The truly extraordinary thing about Lydia Panas’s photographs is the way she establishes intimacy with all her subjects, whether they are relatives or strangers. Panas prefers to know the people she photographs well, often revisiting their faces over and over again. She waits before taking the picture, waiting until something is revealed, something secretive and hidden and meditative, before asking her models to stop what they are doing and pose for the camera. On the Path features a young woman student, grimacing with her hands in her pocket, standing a foot in front of her handsome boyfriend, who self-consciously arranges his hands by his sides. Invincible shows three girls following the lead of the most audacious, who meets the camera with a look of joyless confidence. These are special moments, charged with emotional states that usually take people a long time, even years, to reveal to a close acquaintance. But these figures unveil themselves for Panas’s camera, avoiding the temptation to smile for the picture or say “cheese.”
There is a sad beauty in this body of work. It would not be surprising to find out that the subjects are dying from a fatal illness or survivors of a catastrophic disaster. But they are just teenagers, suffering at most the travails of life in rural Pennsylvania. Panas turns them into more universal subjects: by asking them to wear somber dark clothes without a shred of a logo or pop star they become every Youth, posing against the naturalistic setting of her trees and lawn. The pictures evoke the realization that youth is a passing phase, soon to devolve into adulthood, which these faces richly anticipate. Panas’s photographs are memento mori, encapsulating the passage of time that is about to happen. Her subjects, though young for the moment, cannot stop the rush to the next phase of their lives, already seen in their stern gazes.
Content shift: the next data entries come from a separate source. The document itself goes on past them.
/-- The form of UST. -/
def ustForm (st : BitVec 2) (d a : BitVec 6) (w : BitVec 3) : Form :=
  { st := st
    lane := false
    bad := fun _ => badUniPair w d
    uni := ((List.range (uniRegs w)).map fun j => sUse (d.toNat + j)) ++ [sUse a.toNat] }

/-- ULD (R305). -/
def execUld (st : BitVec 2) (d a : BitVec 6) (t w : BitVec 3) (q : BitVec 2) (x : BitVec 1) (s : State) : Out :=
  let wt : Want := { acc := .read, n := sizeBytes w, q := q }
  issue (uldForm st d a w) (fun cx s =>
    uniAccess cx s wt (uniReq cx a t x wt.n) fun s h =>
      let i := cx.g.ident.island
      let bad := marked s i h.loc.phys
      let ws := (uniLoadWords w (hitBytes s i h wt.n)).zipIdx.map fun p =>
        ({ elem := .s (d.toNat + p.2), val := if bad then 0 else p.1, bad := bad } : RegWrite)
      addOp (noteAccess cx wt .load false h s) cx.key { id := 0, cls := .load, mask := cx.f.mask, writes := ws }) s

/-- The bytes UST stores from S[d…] (R305). -/
def uniStoreBytes (g : Regs) (d : BitVec 6) (w : BitVec 3) : List Byte :=
  (((List.range (uniRegs w)).flatMap fun j => leBytes (readS g (d.toNat + j)).toNat 8)).take (sizeBytes w)

/-- UST (R305). -/
def execUst (st : BitVec 2) (d a : BitVec 6) (t w : BitVec 3) (q : BitVec 2) (x : BitVec 1) (s : State) : Out :=
  let wt : Want := { acc := .write, n := sizeBytes w, q := q }
  issue (ustForm st d a w) (fun cx s =>
    uniAccess cx s wt (uniReq cx a t x wt.n) fun s h =>
      let s := storeHit cx.g.ident.island h (uniStoreBytes cx.g.regs d w) s
      addOp (noteAccess cx wt .store true h s) cx.key { id := 0, cls := .store, mask := cx.f.mask }) s

/-- Bytes of UATOM's operands: SZ 0 D, 1 W (R309). -/
def uatomBytes (z : BitVec 1) : Nat := if z = 1 then 4 else 8

/-- What UATOM's atomic does (R309). -/
def uatomAct (g : Regs) (a : BitVec 6) (o : BitVec 4) (z : BitVec 1) : AtomAct :=
  let v := (readS g (a.toNat + 1)).toNat % 2 ^ (8 * uatomBytes z)
  if o = 14 then .cas v ((readS g (a.toNat + 2)).toNat % 2 ^ (8 * uatomBytes z)) else .op o.toNat v

/-- UNCORR for an atomic without a return that met a marked quarter is held (R311). -/
def holdUncorr (s : State) (cx : Cx) : State :=
  modGrp s cx.key fun g => holdFault g (causeWord { cls := 0x1C, status := 1 } false) cx.f.pc

/-- The form of UATOM. -/
def uatomForm (st : BitVec 2) (d a : BitVec 6) (o : BitVec 4) : Form :=
  { st := st
    lane := false
    bad := fun _ => badUatom a
    uni := [sUse a.toNat, sUse (a.toNat + 1)] ++ (if o = 14 then [sUse (a.toNat + 2)] else [])
    dsts := [.s d.toNat] }

/-- UATOM (R309). -/
def execUatom (st : BitVec 2) (d a : BitVec 6) (o : BitVec 4) (e c : BitVec 2) (k z : BitVec 1) (s : State) : Out :=
  let n := uatomBytes z
  let sc := c.toNat + 1
  let wt : Want := { acc := .atomic, n := n, scope := some sc, rel := semRel e k, acq := semAcq e k, sc := k = 1 }
  issue (uatomForm st d a o) (fun cx s =>
    uniAccess cx s wt { t := { base := readS cx.g.regs a.toNat } } fun s h =>
      let s := takeTickets s cx.g.ident.island 1 k
      let r := atomHit cx wt (uatomAct cx.g.regs a o z) s h
      let s := if d = 63 && r.2.2 then holdUncorr r.1 cx else r.1
      let ws : List RegWrite := if d = 63 then []
        else [{ elem := .s d.toNat, val := BitVec.ofNat 64 r.2.1, bad := r.2.2 }]
      let s := addOp s cx.key { id := 0, cls := if d = 63 then .store else .load, mask := cx.f.mask, atomic := true, writes := ws }
      acquireAt s cx (semAcq e k) sc) s
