-- ==== Sys2Proof/Machine/Tile.lean ====
section
/-! DEFINITION. Accumulator tiles: MMA, MMAP, TLD, TST, TZERO, TEPI, MMSC, and their completions (R166 to R185). -/

namespace Sys2Proof.Machine

open Sys2Proof

/-! ## Tiles (R166, R169) -/

/-- The place of a core in its team (R40). -/
def coreIx (t : Team) (core : Nat) : Nat := (t.cores.findIdx? (· = core)).getD 0

/-- The key of tile i on a core of a team. -/
def tileKey (t : Team) (core i : Nat) : Nat := coreIx t core * 32 + i

def tileOf (t : Team) (k : Nat) : Tile := tblGet t.tiles k

def modTile (s : State) (tm k : Nat) (f : Tile → Tile) : State :=
  modTeam s tm fun t => { t with tiles := tblMod t.tiles k f }

/-- Element (r, n) of a tile. -/
def tileElem (x : Tile) (r n : Nat) : Word := tblGet x.elems (r * 32 + n)

/-- The elements of a tile from a function of row and column; zeros are unlisted. -/
def elemsOf (f : Nat → Nat → Word) : Tbl Word :=
  (List.range 1024).filterMap fun k =>
    let x := f (k / 32) (k % 32)
    if x = 0 then none else some (k, x)

/-- A lost word of the tile lies in one of the rows (R421). -/
def tileLost (x : Tile) (rows : Nat → Bool) : Bool := x.dead.any fun k => rows (k / 4)

/-- The lost words of the rows are covered by a write. -/
def coverRows (x : Tile) (rows : Nat → Bool) : Tile := { x with dead := x.dead.filter fun k => !rows (k / 4) }

/-- UNCORR is held for the group when one of the tiles has lost data in the rows of it that are read (R421). -/
def noteTiles (s : State) (k tm : Nat) (pc : VAddr) (ks : List Nat) (rows : Nat → Nat → Bool) : State :=
  if ks.any fun t => tileLost (tileOf (teamOf s tm) t) (rows t) then holdLost s k pc else s

/-! ## The order of a tile (R167, R168) -/

/-- Tiles, by number, that an operation names on its group's core: first and count. -/
def payloadTiles (w : BitVec 2) (p : Payload) : List Nat :=
  let two := fun (t : Nat) => if w = 2 then [t, t + 1] else [t]
  match p with
  | .mma t .. => two t
  | .tld t => two t
  | .tst t .. => two t
  | .tepi t _ => [t]
  | _ => []

/-- The operation writes its tiles (MMA, TST); TLD and TEPI read them. -/
def payloadWrites : Payload → Bool
  | .mma .. => true
  | .tst .. => true
  | _ => false

/-- The operation is an MMA or a move of a tile. -/
def payloadMma : Payload → Bool
  | .mma .. => true
  | _ => false

/-- An operation in a tile's order: its number, its tile keys, and what it does to them. -/
structure TileUse where
  id : Nat := 0
  keys : List Nat := []
  writes : Bool := false
  tst : Bool := false
deriving DecidableEq, Repr, Inhabited

/-- The leader's core index of a pair, and the tiles of an MMAP (R175). -/
def pairKeys (t : Team) (core base : Nat) : List Nat :=
  let c := coreIx t core
  (List.range 16).map (fun i => c * 32 + base + i) ++ (List.range 16).map fun i => (c + 1) * 32 + base + i

/-- The operations of one group in its team's tile orders. -/
def groupUses (t : Team) (g : Group) : List TileUse :=
  (g.ops.filterMap fun o =>
    match payloadTiles g.ident.width o.payload with
    | [] => none
    | l => some { id := o.id, keys := l.map (tileKey t g.ident.core), writes := payloadWrites o.payload,
                  tst := !payloadMma o.payload && payloadWrites o.payload })
    ++ match g.mmap with
      | some m => [{ id := m.id, keys := pairKeys t g.ident.core m.base, writes := true }]
      | none => []

/-- The operations in a team's tile orders. -/
def teamUses (s : State) (tm : Nat) : List TileUse :=
  let t := teamOf s tm
  (s.groups.filter fun p => p.2.ident.team = tm).flatMap fun p => groupUses t p.2

/-- An operation numbered below id, of the kind f, stands in the order of one of the tiles. -/
def earlier (s : State) (tm : Nat) (ks : List Nat) (id : Nat) (f : TileUse → Bool) : Bool :=
  (teamUses s tm).any fun u => u.id < id && f u && u.keys.any ks.contains

/-- MMA and MMAP wait for reads; TLD and TEPI for writes; TST and TZERO for anything (R168). -/
def waitsForReads (u : TileUse) : Bool := !u.writes
def waitsForWrites (u : TileUse) : Bool := u.writes
def waitsForAny (_ : TileUse) : Bool := true

/-- A core's array runs an MMAP of some group (R178). -/
def arrayBusy (s : State) (i core : Nat) : Bool :=
  s.groups.any fun p => p.2.ident.island = i && p.2.mmap.isSome
    && (p.2.ident.core = core || nth (teamOf s p.2.ident.team).cores (coreIx (teamOf s p.2.ident.team) p.2.ident.core + 1) = core)

/-- Tiles enter state Accumulating (R169). -/
def beginWrite (s : State) (tm : Nat) (ks : List Nat) : State :=
  ks.foldl (fun s k => modTile s tm k fun x => { x with state := .accumulating }) s

/-- Tiles enter state Draining (R169). -/
def beginRead (s : State) (tm : Nat) (ks : List Nat) : State :=
  ks.foldl (fun s k => modTile s tm k fun x =>
    if x.state = .draining then x else { x with state := .draining, wasZero := x.state = .zeroed }) s

/-- The last write of a tile's order has retired (R169). -/
def endWrite (s : State) (tm : Nat) (ks : List Nat) : State :=
  ks.foldl (fun s k =>
    if (teamUses s tm).any fun u => u.writes && u.keys.contains k then s
    else modTile s tm k fun x => { x with state := .finished }) s

/-- The last read of a tile's order has retired (R169). -/
def endRead (s : State) (tm : Nat) (ks : List Nat) : State :=
  ks.foldl (fun s k =>
    if (teamUses s tm).any fun u => u.keys.contains k then s
    else modTile s tm k fun x => { x with state := if x.wasZero then .zeroed else .finished }) s

/-! ## Element types (R170, R173) -/

/-- Bits of an A and a B element of a TYPE. -/
def typeBits (y : BitVec 3) : Nat := match y.toNat with | 5 => 4 | 6 => 16 | _ => 8

/-- Elements of a 32-byte image. -/
def imageElems (y : BitVec 3) : Nat := 256 / typeBits y

/-- The floating format of the A elements and of the B elements of a TYPE. -/
def typeA (y : BitVec 3) : FFmt :=
  match y.toNat with | 0 => .e4m3 | 1 => .e5m2 | 2 => .e4m3 | 3 => .e5m2 | 5 => .e2m1 | _ => .bf16
def typeB (y : BitVec 3) : FFmt :=
  match y.toNat with | 0 => .e4m3 | 1 => .e5m2 | 2 => .e5m2 | 3 => .e4m3 | 5 => .e2m1 | _ => .bf16

/-- The TYPE reads scales (R173). -/
def scaled (y : BitVec 3) : Bool := y ≠ 4 && y ≠ 6

/-- Encodings of the n elements of b bits in an image. -/
def imageList (x b n : Nat) : List Nat := (List.range n).map fun k => bits x (b * k + b - 1) (b * k)

/-- One accumulate of R173 and R177: the bits of the new element, the flags, and the exact value where it is a float. -/
structure Accum where
  val : Nat
  flags : Flg := 0
  exact : Ext := .nan false
deriving DecidableEq, Repr, Inhabited

/-- The combined exponent of two scales, none for NaN. -/
def scalePair (sa sb : Nat) : Option Int :=
  match scaleExp sa, scaleExp sb with
  | some x, some y => some (x + y)
  | _, _ => none

/-- Σ a[k] × b[k] over I8 elements. -/
def dotInt (a b : List Nat) : Int := ((a.zip b).map fun p => signed p.1 8 * signed p.2 8).sum
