-- ==== Sys2Proof/Machine/Link.lean ====
section
/-! DEFINITION. Flits received, link states, edge keys, port fences, switch cells, route maps, host ports
(R373 to R378, R380, R381, R384 to R395, R452). -/

namespace Sys2Proof.Machine

open Sys2Proof

/-! ## Receiving (R375, R376) -/

/-- The header of a received flit. -/
def flitWord (f : List Byte) : Nat := leNat (f.take 4)

/-- The flit passes CRC, KIND and reserved bits, and is of the kind. -/
def flitOk (kind : Nat) (f : List Byte) : Bool :=
  f.length = 64 && leNat (f.drop 60) = crc32c (f.take 60) && bits (flitWord f) 30 28 = kind && bits (flitWord f) 7 0 = 0

def flitAck (f : List Byte) : Nat := bits (flitWord f) 27 18
def flitSeq (f : List Byte) : Nat := bits (flitWord f) 17 8
def flitKs (f : List Byte) : Nat := bits (flitWord f) 31 31

/-- The port accepts flits: Up or Fenced, and not relocking. -/
def receives (p : Port) : Bool := (p.state = .up || p.state = .fenced) && !p.relock

/-- An ACK frees the flits it covers (R376). -/
def freeAcked (ack : Nat) (p : Port) : Port :=
  match p.buffer.findIdx? fun e => e.seq = ack with
  | some j => { p with buffer := p.buffer.drop (j + 1) }
  | none => p

/-- An ACK frees the flits it covers, and those that waited for room are placed (R376). -/
def acceptAck (ack : Nat) (p : Port) : Port := pumpPort (freeAcked ack p)

/-- The mapped waveguides of a direction, from number n: the first 8 of the 9 that work (R12, R373). -/
def guideMap (n : Nat) (p : Port) : List Nat := (((List.range 9).map (n + ·)).filter fun g => !p.lost.contains g).take 8

/-- Each direction has 8 usable waveguides (R374). -/
def guidesOk (p : Port) : Bool := (guideMap 0 p).length = 8 && (guideMap 9 p).length = 8

/-- A waveguide of the port works no longer. -/
def loseGuide (g : Nat) (p : Port) : Port := if p.lost.contains g then p else { p with lost := p.lost ++ [g] }

/-- A retraining trigger at both ends (R374, R377); one in progress keeps its bound. -/
def triggerEnd (now : Nat) (p : Port) : Port :=
  match p.state with
  | .up => if p.relock then p else { p with state := .retraining, since := now }
  | .fenced => if p.relock then p else { p with relock := true, since := now }
  | _ => p

def retrain (s : State) (i p : Nat) : State := modLink s i p (triggerEnd s.panel.ptime)

/-- A flit is discarded: counted, and for a sequenced one a NAK is due, which names the SEQ accepted last (R376, R377); that of an
edge link leaves the panel at once. -/
def discardFlit (s : State) (i p : Nat) (sequenced : Bool) : State :=
  let now := s.panel.ptime
  let s := modPort s i p fun x => { x with
    discards := (x.discards.filter fun t => now < t + 1000) ++ [now]
    naks := if sequenced && !x.edge then x.naks ++ [x.ack] else x.naks }
  if (portOf s i p).discards.length > 64 then retrain s i p else s

/-- The SEQ a port expects next. -/
def nextExpected (p : Port) : Nat := (p.ack + 1) % 1024

/-- What a received sequenced flit comes to. -/
inductive Received where
  | accepted
  | discarded
  | tagFailed
deriving DecidableEq, Repr

/-- The checks of a sequenced flit (R375, R390). -/
def checkFlit (p : Port) (kind : Nat) (f : List Byte) : Received :=
  if !flitOk kind f || (!p.edge && flitKs f ≠ 0) || flitSeq f ≠ nextExpected p then .discarded
  else if p.edge then
    let k := slotAt (flitKs f) p
    match k.rx with
    | none => .discarded
    | some x => if Config.tagOk x.key x.salt k.rxc f then .accepted else .tagFailed
  else .accepted

/-- A flit under the new slot: the far end has loaded its keys, and this end too seals under them (R391). -/
def followSlot (n : Nat) (p : Port) : Port :=
  if p.fresh && n ≠ p.curSlot then { p with curSlot := n, fresh := false } else p

/-- An accepted flit: the next SEQ is expected, its ACK taken. -/
def acceptFlit (f : List Byte) (p : Port) : Port :=
  let p := { p with ack := nextExpected p, tagFail := none }
  let p := if p.edge then followSlot (flitKs f) (modSlot (flitKs f) (fun k => { k with rxc := k.rxc + 1 }) p) else p
  acceptAck (flitAck f) p

/-- A sequenced flit arrives: the state, and whether it was accepted. -/
def receiveFlit (s : State) (i p kind : Nat) (f : List Byte) : State × Bool :=
  let x := portOf s i p
  if !receives x then (s, false)
  else
    match checkFlit x kind f with
    | .accepted => (modPort s i p (acceptFlit f), true)
    | .discarded => (discardFlit s i p true, false)
    | .tagFailed =>
      if x.tagFail = some (nextExpected x) then (linkFail s i p, false)
      else (discardFlit (modPort s i p fun x => { x with tagFail := some (nextExpected x) }) i p true, false)

/-- The packet whose last flit the SEQ is: from the far end's replay buffer, or from beyond the panel. -/
def arriving (s : State) (i p seq : Nat) (pkt : Option RemotePacket) : Option RemotePacket :=
  match (portOf s i p).peer with
  | some (j, q) =>
    match (portOf s j q).buffer.find? fun e => e.seq = seq with
    | some e => if e.last then e.pkt else none
    | none => none
  | none => pkt.map fun k => { k with edge := true }

/-- A request or response flit (R376): its packet, when it is complete, stands in the island's router. -/
def receivePacket (s : State) (i p kind : Nat) (f : List Byte) (pkt : Option RemotePacket) : State :=
  let seq := nextExpected (portOf s i p)
  let r := receiveFlit s i p kind f
  if !r.2 then r.1
  else
    match arriving r.1 i p seq pkt with
    | some k => route r.1 i k
    | none => r.1

/-- FLIT_IDLE (R375). -/
def execFlitIdle (island port : Nat) (flit : List Byte) (s : State) : Out :=
  if !receives (portOf s island port) then .next s
  else if flitOk 0 flit then .next (modPort s island port (acceptAck (flitAck flit)))
  else .next (discardFlit s island port false)

/-- FLIT_REQUEST (R376). -/
def execFlitRequest (island port : Nat) (flit : List Byte) (pkt : Option RemotePacket) (s : State) : Out :=
  .next (receivePacket s island port 1 flit pkt)

/-- FLIT_RESPONSE (R376). -/
def execFlitResponse (island port : Nat) (flit : List Byte) (pkt : Option RemotePacket) (s : State) : Out :=
  .next (receivePacket s island port 2 flit pkt)

/-- The far end's oldest NAK has gone out. -/
def nakSent (s : State) (i p : Nat) : State :=
  match (portOf s i p).peer with
  | some (j, q) => modPort s j q fun x => { x with naks := x.naks.drop 1 }
  | none => s

/-- Every flit of the replay buffer goes out again, bit for bit (R376). -/
def replayAll (p : Port) : Port := { p with buffer := p.buffer.map fun e => { e with replays := e.replays + 1 } }

/-- Some flit of the port has been replayed eight times (R377). -/
def replayedOut (p : Port) : Bool := p.buffer.any fun e => e.replays ≥ 8

/-- The counts of eight replays start anew. -/
def countAnew (p : Port) : Port :=
  { p with buffer := p.buffer.map fun (e : BufferedFlit) => if e.replays ≥ 8 then { e with replays := 0 } else e }

/-- The eighth replay of one SEQ is a trigger (R377); what is replayed after it is counted anew. -/
def replayTrigger (s : State) (i p : Nat) : State :=
  if replayedOut (portOf s i p) then retrain (modPort s i p countAnew) i p else s

/-- FLIT_NAK (R376, R377): the flits after the named SEQ go out again. -/
def execFlitNak (island port : Nat) (flit : List Byte) (s : State) : Out :=
  if !receives (portOf s island port) then .next s
  else if !flitOk 3 flit then .next (discardFlit s island port false)
  else
    let s := modPort (nakSent s island port) island port fun x => pumpPort (replayAll (freeAcked (flitAck flit) x))
    .next (replayTrigger s island port)

/-! ## Link states (R374, R377, R452) -/

/-- The ports of an island and of its peer that a step of the link concerns. -/
def farEnd (s : State) (i p : Nat) : Option Port := ((portOf s i p).peer).map fun j => portOf s j.1 j.2

/-- A flit of KIND 4 in clear: 44 bytes of a key message (R389; log 28). -/
def clearKeyFlit (msg : List Byte) : List Byte := makeFlit 4 0 0 (padTo 44 msg)

/-- A link starts training; an edge link sends its encapsulation key (R374, R389). -/
def trainEnd (now : Nat) (p : Port) : Port :=
  { p with state := .training, since := now, slot0 := {}, slot1 := {}, curSlot := 0, rolling := false, retry := false
           fresh := false, asked := false, answered := false
           clear := if p.edge then [clearKeyFlit (Config.keyMessage now [])] else [] }
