/-- Boot's own progress (R19): each stage when the one before it is over; step 6 is over when every edge link has ended its
training. -/
def bootOn (s : State) : State :=
  match s.panel.boot with
  | none => s
  | some r =>
    if r.stage = 6 && edgeTraining s then s
    else
      let s := bootStage r s
      { s with panel := { s.panel with boot := s.panel.boot.map fun r => { r with stage := r.stage + 1 } } }

/-- POWER_GOOD (R19): with what boot's own checks find. -/
def execPowerGood (found : BootFindings) (s : State) : Out := .next (boot s found)

/-- BOOTST (R22). -/
def bootst (p : Panel) : Nat := p.phase * 2 ^ 24 + p.ncount * 2 ^ 16 + p.error * 2 ^ 8 + (if p.single then 1 else 0)

/-! ## Attestation (R26) -/

/-- The code of a site in the site map. -/
def siteCode (t : Site) : Nat :=
  match t.state with
  | .unpopulated => 0
  | .disabled => 1
  | .quarantined => 3
  | .powerOn => 0
  | .probing => 0
  | .ready => 2
  | .assigned => 2

/-- The site map as a number: two bits per site. -/
def siteMap (p : Panel) : Nat :=
  (List.range 64).foldl (fun a k => a + siteCode (tblGet p.sites k) * 2 ^ (2 * k)) 0

/-- The 16 bytes of a route entry (R379). -/
def routeBytes (n : Nat) (r : Route) : List Byte :=
  leBytes n 2 ++ leBytes r.k 1 ++ leBytes 0 1
    ++ leBytes (r.hops.zipIdx.foldl (fun a h => a + h.1 % 16 * 2 ^ (4 * h.2)) 0) 8 ++ leBytes 0 4

/-- The bytes of the topology table, entry after entry; an entry never written carries no packet. -/
def tableBytes : Nat → Nat → Tbl Route → List Byte
  | 0, _, _ => []
  | n + 1, k, [] => routeBytes k {} ++ tableBytes n (k + 1) []
  | n + 1, k, (j, r) :: t =>
    if j = k then routeBytes k r ++ tableBytes n (k + 1) t else routeBytes k {} ++ tableBytes n (k + 1) ((j, r) :: t)

/-- A list of numbers as bytes. -/
def numBytes (l : List Nat) : List Byte := le8 l.length ++ l.flatMap le8

/-- A list of cells as bytes. -/
def cellBytes (l : List (Nat × Nat × Nat)) : List Byte := numBytes (l.flatMap fun c => [c.1, c.2.1, c.2.2])

/-- A circuit of the plan as bytes. -/
def circuitBytes : Circuit → List Byte
  | .express a b l => numBytes [0, a.1, a.2, b.1, b.2] ++ cellBytes l
  | .bundle n port reserve l m => numBytes [1, n, port, reserve] ++ cellBytes l ++ cellBytes m

/-- A reason as a number. -/
def reasonCode : QuarantineReason → Nat
  | .notHealthy => 1
  | .unreachable => 2

/-- The whole content of the store, as bytes (log 10). -/
def storeContent (st : Store) : List Byte :=
  let pairs := fun (l : List (Nat × Nat)) => numBytes (l.flatMap fun b => [b.1, b.2])
  numBytes st.populated ++ numBytes st.disabled ++ pairs st.badCores ++ pairs st.badBanks ++ cellBytes st.badGuides
    ++ cellBytes st.badCells ++ le8 st.plan.length ++ st.plan.flatMap circuitBytes
    ++ le8 st.number ++ numBytes st.sites ++ le8 st.owners.length ++ st.owners.flatten ++ le8 st.peers.length ++ st.peers.flatten
    ++ pairs st.banks ++ pairs st.ports ++ pairs (st.reasons.map fun r => (r.1, reasonCode r.2)) ++ cellBytes st.wear

/-- The four measurements. -/
def measurements (p : Panel) : List Byte :=
  sha3d512 (Config.measured 0 []) ++ sha3d512 (Config.measured 1 []) ++ sha3d512 (Config.measured 2 (storeContent (storedNow p)))
    ++ sha3d512 (tableBytes 65536 0 p.routes)

/-- Store status. -/
def storeStatus (p : Panel) : Nat :=
  (if p.rejected then 1 else 0) + (if p.single then 2 else 0) + (if p.store.owners = [] then 4 else 0)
These pictures are a remarkable accomplishment, especially for a parent. After all, every parent is an archivist, holding up a camera to try to capture an event in their children’s lives, anxiously coaxing a smile for posterity. In contrast, Panas lets her children reveal themselves gradually for her photographs and in so doing, reveals that the camera cannot stop the clock and hold back time. Her children, standing on her lawn for the minute, will soon leave the nest and enter a more sophisticated, more urban world. Or at least that’s what it feels like from these pictures. But the world of their futures will not be more complex or more troublesome. They have already experienced the full range of human challenges—the challenge of getting along with siblings and the challenge of bonding with their peers—sometimes failing at these basic primal experiences. All of this can be seen in these photographs, so different and so much more poignant than your average family photo album.